- Exercise data:
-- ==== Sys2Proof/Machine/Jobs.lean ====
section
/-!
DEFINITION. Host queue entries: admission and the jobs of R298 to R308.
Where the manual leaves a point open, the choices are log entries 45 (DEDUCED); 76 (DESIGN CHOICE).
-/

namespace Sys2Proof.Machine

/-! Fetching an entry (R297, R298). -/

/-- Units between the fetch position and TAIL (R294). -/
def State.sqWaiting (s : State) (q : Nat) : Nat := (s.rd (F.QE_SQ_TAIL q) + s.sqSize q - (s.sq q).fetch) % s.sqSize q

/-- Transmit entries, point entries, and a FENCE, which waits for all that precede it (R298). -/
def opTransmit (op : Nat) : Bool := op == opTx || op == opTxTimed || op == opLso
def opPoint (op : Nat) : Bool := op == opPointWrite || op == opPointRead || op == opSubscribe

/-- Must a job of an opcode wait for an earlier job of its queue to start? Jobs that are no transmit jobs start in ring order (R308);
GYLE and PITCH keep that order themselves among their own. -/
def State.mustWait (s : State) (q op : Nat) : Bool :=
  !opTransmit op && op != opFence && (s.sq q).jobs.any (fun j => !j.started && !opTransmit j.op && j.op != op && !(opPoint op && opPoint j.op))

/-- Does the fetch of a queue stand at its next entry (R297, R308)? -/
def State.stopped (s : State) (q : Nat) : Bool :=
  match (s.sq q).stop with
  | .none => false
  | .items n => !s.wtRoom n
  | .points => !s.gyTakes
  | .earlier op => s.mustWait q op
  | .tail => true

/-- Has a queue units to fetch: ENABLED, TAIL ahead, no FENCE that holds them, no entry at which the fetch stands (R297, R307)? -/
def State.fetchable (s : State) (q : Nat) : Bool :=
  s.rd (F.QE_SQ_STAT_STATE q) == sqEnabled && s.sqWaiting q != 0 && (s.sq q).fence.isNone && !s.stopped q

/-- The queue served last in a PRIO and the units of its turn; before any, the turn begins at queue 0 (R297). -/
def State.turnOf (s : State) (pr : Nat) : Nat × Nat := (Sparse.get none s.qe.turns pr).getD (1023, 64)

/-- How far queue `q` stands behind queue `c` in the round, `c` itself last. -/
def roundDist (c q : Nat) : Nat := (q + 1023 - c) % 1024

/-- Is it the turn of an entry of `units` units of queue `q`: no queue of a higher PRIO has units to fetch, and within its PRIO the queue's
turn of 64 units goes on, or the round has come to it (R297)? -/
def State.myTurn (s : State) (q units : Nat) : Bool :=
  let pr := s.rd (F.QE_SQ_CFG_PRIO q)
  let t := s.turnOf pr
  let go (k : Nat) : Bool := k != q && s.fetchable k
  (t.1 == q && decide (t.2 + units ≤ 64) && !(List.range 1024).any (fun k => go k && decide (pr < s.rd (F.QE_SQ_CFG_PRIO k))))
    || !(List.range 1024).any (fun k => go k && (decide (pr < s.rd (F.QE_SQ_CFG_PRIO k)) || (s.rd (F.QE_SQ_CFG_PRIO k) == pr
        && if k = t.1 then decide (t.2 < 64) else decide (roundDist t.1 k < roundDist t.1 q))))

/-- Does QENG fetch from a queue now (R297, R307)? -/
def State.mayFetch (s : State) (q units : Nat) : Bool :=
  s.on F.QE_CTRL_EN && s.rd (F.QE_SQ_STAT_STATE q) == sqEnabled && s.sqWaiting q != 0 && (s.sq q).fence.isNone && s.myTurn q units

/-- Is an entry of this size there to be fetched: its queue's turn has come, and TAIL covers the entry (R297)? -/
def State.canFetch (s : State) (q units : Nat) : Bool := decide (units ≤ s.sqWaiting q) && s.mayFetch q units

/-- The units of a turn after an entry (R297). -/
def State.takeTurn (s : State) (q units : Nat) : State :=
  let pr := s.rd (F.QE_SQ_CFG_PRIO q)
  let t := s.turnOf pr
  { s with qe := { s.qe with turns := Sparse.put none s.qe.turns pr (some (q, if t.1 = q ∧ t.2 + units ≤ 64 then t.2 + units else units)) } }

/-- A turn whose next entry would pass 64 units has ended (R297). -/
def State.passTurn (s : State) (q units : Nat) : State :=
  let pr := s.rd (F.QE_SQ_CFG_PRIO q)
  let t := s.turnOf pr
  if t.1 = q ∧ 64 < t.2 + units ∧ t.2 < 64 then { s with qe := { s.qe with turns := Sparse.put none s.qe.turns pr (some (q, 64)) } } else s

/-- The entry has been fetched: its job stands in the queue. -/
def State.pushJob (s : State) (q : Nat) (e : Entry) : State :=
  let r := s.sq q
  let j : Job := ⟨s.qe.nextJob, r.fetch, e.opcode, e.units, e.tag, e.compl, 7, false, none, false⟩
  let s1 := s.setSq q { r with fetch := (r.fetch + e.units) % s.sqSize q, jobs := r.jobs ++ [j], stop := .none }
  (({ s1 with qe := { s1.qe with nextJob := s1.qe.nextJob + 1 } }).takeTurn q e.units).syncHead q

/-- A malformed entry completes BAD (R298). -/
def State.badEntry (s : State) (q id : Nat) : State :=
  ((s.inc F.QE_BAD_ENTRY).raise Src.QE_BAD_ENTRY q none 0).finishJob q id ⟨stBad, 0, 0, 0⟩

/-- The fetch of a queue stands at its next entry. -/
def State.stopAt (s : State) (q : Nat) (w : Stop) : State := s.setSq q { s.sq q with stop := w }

- Task instructions: Through the line that contains "GYLE and PITCH", copy the material above exactly, beginning at its first line and including nothing more.

- Result:
-- ==== Sys2Proof/Machine/Jobs.lean ====
section
/-!
DEFINITION. Host queue entries: admission and the jobs of R298 to R308.
Where the manual leaves a point open, the choices are log entries 45 (DEDUCED); 76 (DESIGN CHOICE).
-/

namespace Sys2Proof.Machine

/-! Fetching an entry (R297, R298). -/

/-- Units between the fetch position and TAIL (R294). -/
def State.sqWaiting (s : State) (q : Nat) : Nat := (s.rd (F.QE_SQ_TAIL q) + s.sqSize q - (s.sq q).fetch) % s.sqSize q

/-- Transmit entries, point entries, and a FENCE, which waits for all that precede it (R298). -/
def opTransmit (op : Nat) : Bool := op == opTx || op == opTxTimed || op == opLso
def opPoint (op : Nat) : Bool := op == opPointWrite || op == opPointRead || op == opSubscribe

/-- Must a job of an opcode wait for an earlier job of its queue to start? Jobs that are no transmit jobs start in ring order (R308);
GYLE and PITCH keep that order themselves among their own. -/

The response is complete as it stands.